**Excerpted records:**
@[simp] theorem setPlaceReady_frame (s : State) (p : PlaceId) (level : Bool) :
    (setPlaceReady s p level).config = s.config ∧ (setPlaceReady s p level).loop = s.loop ∧
    (setPlaceReady s p level).gate = s.gate ∧ (setPlaceReady s p level).line = s.line ∧
    (setPlaceReady s p level).view = s.view ∧ (setPlaceReady s p level).plans = s.plans ∧
    (setPlaceReady s p level).contest = s.contest ∧ (setPlaceReady s p level).divert = s.divert ∧
    (setPlaceReady s p level).staging = s.staging ∧ (setPlaceReady s p level).part = s.part ∧
    (setPlaceReady s p level).port = s.port ∧ (setPlaceReady s p level).counters = s.counters ∧
    (setPlaceReady s p level).pending = s.pending := by
  unfold setPlaceReady; simp

@[simp] theorem placeReadyRise_frame (s : State) (p : PlaceId) :
    (placeReadyRise s p).config = s.config ∧ (placeReadyRise s p).loop = s.loop ∧ (placeReadyRise s p).gate = s.gate ∧
    (placeReadyRise s p).line = s.line ∧ (placeReadyRise s p).view = s.view ∧ (placeReadyRise s p).plans = s.plans ∧
    (placeReadyRise s p).contest = s.contest ∧ (placeReadyRise s p).divert = s.divert ∧
    (placeReadyRise s p).staging = s.staging ∧ (placeReadyRise s p).part.state = s.part.state ∧
    (placeReadyRise s p).part.roster = s.part.roster ∧ (placeReadyRise s p).part.digest = s.part.digest ∧
    (placeReadyRise s p).port = s.port ∧ (placeReadyRise s p).counters = s.counters ∧
    (placeReadyRise s p).pending = s.pending := by
  unfold placeReadyRise; dsimp only; (repeat' split) <;> simp

@[simp] theorem placeReadyFall_frame (s : State) (p : PlaceId) :
    (placeReadyFall s p).config = s.config ∧ (placeReadyFall s p).loop = s.loop ∧ (placeReadyFall s p).gate = s.gate ∧
    (placeReadyFall s p).line = s.line ∧ (placeReadyFall s p).view = s.view ∧ (placeReadyFall s p).plans = s.plans ∧
    (placeReadyFall s p).contest = s.contest ∧ (placeReadyFall s p).divert = s.divert ∧
    (placeReadyFall s p).staging = s.staging ∧ (placeReadyFall s p).part.state = s.part.state ∧
    (placeReadyFall s p).part.roster = s.part.roster ∧ (placeReadyFall s p).part.digest = s.part.digest ∧
    (placeReadyFall s p).port = s.port ∧ (placeReadyFall s p).counters = s.counters ∧
    (placeReadyFall s p).pending = s.pending := by
  unfold placeReadyFall; dsimp only; (repeat' split) <;> simp

end Sys2Proof.Laws
end

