/-! ### Every claim of a place (R121) -/

theorem slotKept_cancelClaim (h : SlotKept k s t) (hj : j ≠ k) : SlotKept k s (cancelClaim t j) := by
  unfold cancelClaim
  split
  · exact h
  next c hc =>
    split
    · exact slotKept_endUncommitted h hj _
    · exact slotKept_endUncommitted h hj _
    · exact slotKept_offerFrame (slotKept_leaveClaim h (claimAt_slot hc ▸ hj)) rfl
    all_goals exact h

theorem hasFrame_endUncommitted {f : OutFrame} (hf : Lasting f = true) (h : HasFrame f s) (k : Nat) (e : PendingEnd) :
    HasFrame f (endUncommitted s k e) := by
  unfold endUncommitted
  split
  · exact h
  next c _ =>
    have asked := hasFrame_askWithdrawal hf (s := modifyClaim s k fun d => { d with pendingEnd := some (c.pendingEnd.getD e) })
      (hasFrame_congr h (by simp)) k
    simp only [modifyClaim_frame] at asked
    dsimp only
    split
    · split
      · exact hasFrame_leaveWithEnd asked _ _
      · exact asked
    · exact hasFrame_congr h (by simp)
    all_goals exact h

theorem hasFrame_cancelClaim {f : OutFrame} (hf : Lasting f = true) (h : HasFrame f s) (k : Nat) :
    HasFrame f (cancelClaim s k) := by
  unfold cancelClaim
  split
  · exact h
  · split
    · exact hasFrame_endUncommitted hf h k _
    · exact hasFrame_endUncommitted hf h k _
    · exact hasFrame_offerFrame hf (hasFrame_leaveClaim h _) _
    all_goals exact h

theorem slotKept_cancelAll {l : List Nat} (hl : k ∉ l) (s : State) : SlotKept k s (l.foldl cancelClaim s) :=
  slotKept_foldl (fun _ _ hj hu => slotKept_cancelClaim hu fun e => hl (e ▸ hj)) (slotKept_refl k s)

theorem hasFrame_cancelAll {f : OutFrame} (hf : Lasting f = true) (h : HasFrame f s) (l : List Nat) :
    HasFrame f (l.foldl cancelClaim s) := foldl_induct (P := HasFrame f) (fun _ k hu => hasFrame_cancelClaim hf hu k) l h

theorem cancelledAt_cancelAll {l : List Nat} (hl : l.Nodup) (hk : k ∈ l) (hc : s.claimAt k = some x) :
    CancelledAt k x s (l.foldl cancelClaim s) := by
  induction l generalizing s with
  | nil => cases hk
  | cons j l ih =>
    rw [List.nodup_cons] at hl
    rw [List.foldl_cons]
    by_cases hj : j = k
    · subst hj
      exact cancelledAt_later (cancelledAt_cancelClaim hc) (slotKept_cancelAll hl.1 _) fun h => hasFrame_cancelAll rfl h l
    · have kept := slotKept_cancelClaim (slotKept_refl k s) hj
      exact cancelledAt_earlier (ih hl.2 ((List.mem_cons.1 hk).resolve_left (Ne.symm hj)) (kept.claim.trans hc)) kept

/-- The slots of the claims of a place, in fire order. -/
def placeSlots (s : State) (p : PlaceId) : List Nat :=
  ((fireOrder s).filter (fun c => decide (c.target.place = p))).map (·.slot)

theorem cancelClaimsOf_eq (s : State) (p : PlaceId) : cancelClaimsOf s p = (placeSlots s p).foldl cancelClaim s := rfl

theorem nodup_placeSlots (h : (s.contest.claims.map (·.slot)).Nodup) (p : PlaceId) : (placeSlots s p).Nodup :=
  ((claimSlots_perm s).nodup_iff.2 h).sublist (List.filter_sublist.map _)

theorem mem_placeSlots (h : (s.contest.claims.map (·.slot)).Nodup) (hc : s.claimAt k = some x) :
    k ∈ placeSlots s p ↔ x.target.place = p := by
  simp only [placeSlots, List.mem_map, List.mem_filter, decide_eq_true_eq, fireOrder, (sortBy_perm _ _).mem_iff]
  constructor
  · rintro ⟨y, ⟨hy, hp⟩, rfl⟩
    rwa [← Option.some.inj ((claimAt_of_mem h hy).symm.trans hc)]
  · exact fun hp => ⟨x, ⟨claimAt_mem hc, hp⟩, claimAt_slot hc⟩

theorem not_mem_placeSlots (h : s.claimAt k = none) : k ∉ placeSlots s p := by
  simp only [placeSlots, List.mem_map, List.mem_filter, fireOrder, (sortBy_perm _ _).mem_iff]
  rintro ⟨y, ⟨hy, -⟩, rfl⟩
  exact (claimAt_none_iff s _).1 h (List.mem_map_of_mem hy)

theorem cancelledAt_cancelClaimsOf (h : (s.contest.claims.map (·.slot)).Nodup) (hc : s.claimAt k = some x)
    (hp : x.target.place = p) : CancelledAt k x s (cancelClaimsOf s p) :=
  cancelledAt_cancelAll (nodup_placeSlots h p) ((mem_placeSlots h hc).2 hp) hc

theorem slotKept_cancelClaimsOf (h : (s.contest.claims.map (·.slot)).Nodup)
    (hk : ∀ x, s.claimAt k = some x → x.target.place ≠ p) : SlotKept k s (cancelClaimsOf s p) := by
  refine slotKept_cancelAll (fun hm => ?_) s
  cases hc : s.claimAt k with
  | none => exact not_mem_placeSlots hc hm
  | some x => exact hk x hc ((mem_placeSlots h hc).1 hm)

/-! ### No claim comes of a cancellation -/

/-- Every claim of t is one of s, but for its marks. -/
def ClaimsFrom (s t : State) : Prop := ∀ y ∈ t.contest.claims,
  ∃ x ∈ s.contest.claims, x.slot = y.slot ∧ x.target = y.target ∧ x.firePos = y.firePos

theorem claimsFrom_refl (s : State) : ClaimsFrom s s := fun y hy => ⟨y, hy, rfl, rfl, rfl⟩

theorem claimsFrom_subset (h : ClaimsFrom s t) (hu : ∀ y ∈ u.contest.claims, y ∈ t.contest.claims) : ClaimsFrom s u :=
  fun y hy => h y (hu y hy)

theorem claimsFrom_modifyClaim (h : ClaimsFrom s t) (k : Nat) {f : Claim → Claim}
    (hf : ∀ d, (f d).slot = d.slot ∧ (f d).target = d.target ∧ (f d).firePos = d.firePos) :
    ClaimsFrom s (modifyClaim t k f) := by
  intro y hy
  obtain ⟨z, hz, rfl⟩ := List.mem_map.1 hy
  obtain ⟨x, hx, same⟩ := h z hz
  obtain ⟨slot, target, firePos⟩ := hf z
  refine ⟨x, hx, ?_⟩
  split
  · rw [slot, target, firePos]
    exact same
  · exact same

theorem claimsFrom_leaveWithEnd (h : ClaimsFrom s t) (c : Claim) (e : PendingEnd) : ClaimsFrom s (leaveWithEnd t c e) :=
  claimsFrom_subset h fun y hy => by
    rw [leaveWithEnd_claims] at hy
    exact List.mem_of_mem_filter hy

theorem claimsFrom_endUncommitted (h : ClaimsFrom s t) (k : Nat) (e : PendingEnd) : ClaimsFrom s (endUncommitted t k e) := by
  unfold endUncommitted
  split
  · exact h
  next c _ =>
    have marked := claimsFrom_modifyClaim h k (f := fun d => { d with pendingEnd := some (c.pendingEnd.getD e) })
      fun _ => ⟨rfl, rfl, rfl⟩
    have asked : ClaimsFrom s (setTx (modifyClaim t k fun d => { d with pendingEnd := some (c.pendingEnd.getD e) })
        (askWithdrawal (OutFrame.isClaimFor k) t.line.tx)) := claimsFrom_subset marked fun _ => id
    dsimp only
    split
    · split
      · exact claimsFrom_leaveWithEnd asked _ _
      · exact asked
    · exact marked
    all_goals exact h

theorem claimsFrom_cancelClaim (h : ClaimsFrom s t) (k : Nat) : ClaimsFrom s (cancelClaim t k) := by
  unfold cancelClaim
  split
  · exact h
  · split
    · exact claimsFrom_endUncommitted h k _
    · exact claimsFrom_endUncommitted h k _
    · refine claimsFrom_subset h fun y hy => ?_
      simp only [offerFrame_frame, leaveClaim_claims] at hy
      exact List.mem_of_mem_filter hy
    all_goals exact h

theorem claimsFrom_cancelClaimsOf (s : State) (p : PlaceId) : ClaimsFrom s (cancelClaimsOf s p) :=
  foldl_induct (P := ClaimsFrom s) (fun _ k hu => claimsFrom_cancelClaim hu k) _ (claimsFrom_refl s)

end Sys2Proof.Laws
end

section
/-! SUPPORT. The records and claims of a place as it is suspended and resumed (R35, R36, R147, R148, R171, R175). -/

namespace Sys2Proof.Laws

open Sys2Proof Sys2Proof.Machine Sys2Proof.Safety

variable {s s₀ t u : State} {p q : PlaceId} {j k n : Nat} {x : Claim}

/-! ### A suspension (R35) -/

/-- A PLACEABLE record of a place becomes WAITING (R148). -/
def demoted (p : PlaceId) (r : StagingRecord) : StagingRecord :=
  if r.forPlace p = true ∧ r.state = .placeable then { r with state := .waiting } else r

theorem demoteRecords_records (s : State) (p : PlaceId) :
    (demoteRecords s p).staging.records = s.staging.records.map (demoted p) := by
  refine List.map_congr_left fun r _ => ?_
  simp only [demoted, Bool.and_eq_true, decide_eq_true_eq]

theorem suspendPlace_records (h : (s.place p).state = .building) :
    (suspendPlace s p).staging.records = s.staging.records.map (demoted p) := by
  rw [suspendPlace_building h, demoteRecords_records]
  simp

/-- The place as the claims are cancelled. -/
theorem slotKept_toSuspended (k : Nat) (s : State) (p : PlaceId) :
    SlotKept k s (stopWatch (setPlaceState s p .suspended) p) := slotKept_frame (slotKept_refl k s) (by simp)

abbrev OncePerSlot (s : State) : Prop := (s.contest.claims.map (·.slot)).Nodup

theorem cancelledAt_suspendPlace (hn : OncePerSlot s) (hb : (s.place p).state = .building) (hc : s.claimAt k = some x)
    (hp : x.target.place = p) : CancelledAt k x s (suspendPlace s p) := by
  have kept := slotKept_toSuspended k s p
  rw [suspendPlace_building hb]
  have cancelled := cancelledAt_earlier
    (cancelledAt_cancelClaimsOf (s := stopWatch (setPlaceState s p .suspended) p) (by simpa using hn)
      (kept.claim.trans hc) hp) kept
  exact cancelledAt_later cancelled (slotKept_frame (slotKept_refl k _) (by simp)) fun h => hasFrame_congr h (by simp)

theorem slotKept_suspendPlace (hn : OncePerSlot s)
    (hk : ∀ x, s.claimAt k = some x → (s.place p).state = .building → x.target.place ≠ p) :
    SlotKept k s (suspendPlace s p) := by
  by_cases hb : (s.place p).state = .building
  · have kept := slotKept_toSuspended k s p
    rw [suspendPlace_building hb]
    have others := slotKept_cancelClaimsOf (s := stopWatch (setPlaceState s p .suspended) p) (p := p) (by simpa using hn)
      fun x hx => hk x (kept.claim.symm.trans hx) hb
    exact slotKept_frame (slotKept_trans kept others) (by simp)
  · rw [suspendPlace_other hb]
    exact slotKept_refl k s

theorem claimsFrom_congr (h : ClaimsFrom s t) (e : s.contest.claims = s₀.contest.claims) : ClaimsFrom s₀ t :=
  fun y hy => by
    obtain ⟨x, hx, same⟩ := h y hy
    exact ⟨x, e ▸ hx, same⟩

**What you have to do:** When you reach the line with "foldl_induct (P := ClaimsFrom" in the records above, start writing out lines exactly, and stop once the line with "theorem slotKept_suspendPlace (hn" has been written; include nothing else.

**Result of the task:**
  foldl_induct (P := ClaimsFrom s) (fun _ k hu => claimsFrom_cancelClaim hu k) _ (claimsFrom_refl s)

end Sys2Proof.Laws
end

section
/-! SUPPORT. The records and claims of a place as it is suspended and resumed (R35, R36, R147, R148, R171, R175). -/

namespace Sys2Proof.Laws

open Sys2Proof Sys2Proof.Machine Sys2Proof.Safety

variable {s s₀ t u : State} {p q : PlaceId} {j k n : Nat} {x : Claim}

/-! ### A suspension (R35) -/

/-- A PLACEABLE record of a place becomes WAITING (R148). -/
def demoted (p : PlaceId) (r : StagingRecord) : StagingRecord :=
  if r.forPlace p = true ∧ r.state = .placeable then { r with state := .waiting } else r

theorem demoteRecords_records (s : State) (p : PlaceId) :
    (demoteRecords s p).staging.records = s.staging.records.map (demoted p) := by
  refine List.map_congr_left fun r _ => ?_
  simp only [demoted, Bool.and_eq_true, decide_eq_true_eq]

theorem suspendPlace_records (h : (s.place p).state = .building) :
    (suspendPlace s p).staging.records = s.staging.records.map (demoted p) := by
  rw [suspendPlace_building h, demoteRecords_records]
  simp

/-- The place as the claims are cancelled. -/
theorem slotKept_toSuspended (k : Nat) (s : State) (p : PlaceId) :
    SlotKept k s (stopWatch (setPlaceState s p .suspended) p) := slotKept_frame (slotKept_refl k s) (by simp)

abbrev OncePerSlot (s : State) : Prop := (s.contest.claims.map (·.slot)).Nodup

theorem cancelledAt_suspendPlace (hn : OncePerSlot s) (hb : (s.place p).state = .building) (hc : s.claimAt k = some x)
    (hp : x.target.place = p) : CancelledAt k x s (suspendPlace s p) := by
  have kept := slotKept_toSuspended k s p
  rw [suspendPlace_building hb]
  have cancelled := cancelledAt_earlier
    (cancelledAt_cancelClaimsOf (s := stopWatch (setPlaceState s p .suspended) p) (by simpa using hn)
      (kept.claim.trans hc) hp) kept
  exact cancelledAt_later cancelled (slotKept_frame (slotKept_refl k _) (by simp)) fun h => hasFrame_congr h (by simp)

theorem slotKept_suspendPlace (hn : OncePerSlot s)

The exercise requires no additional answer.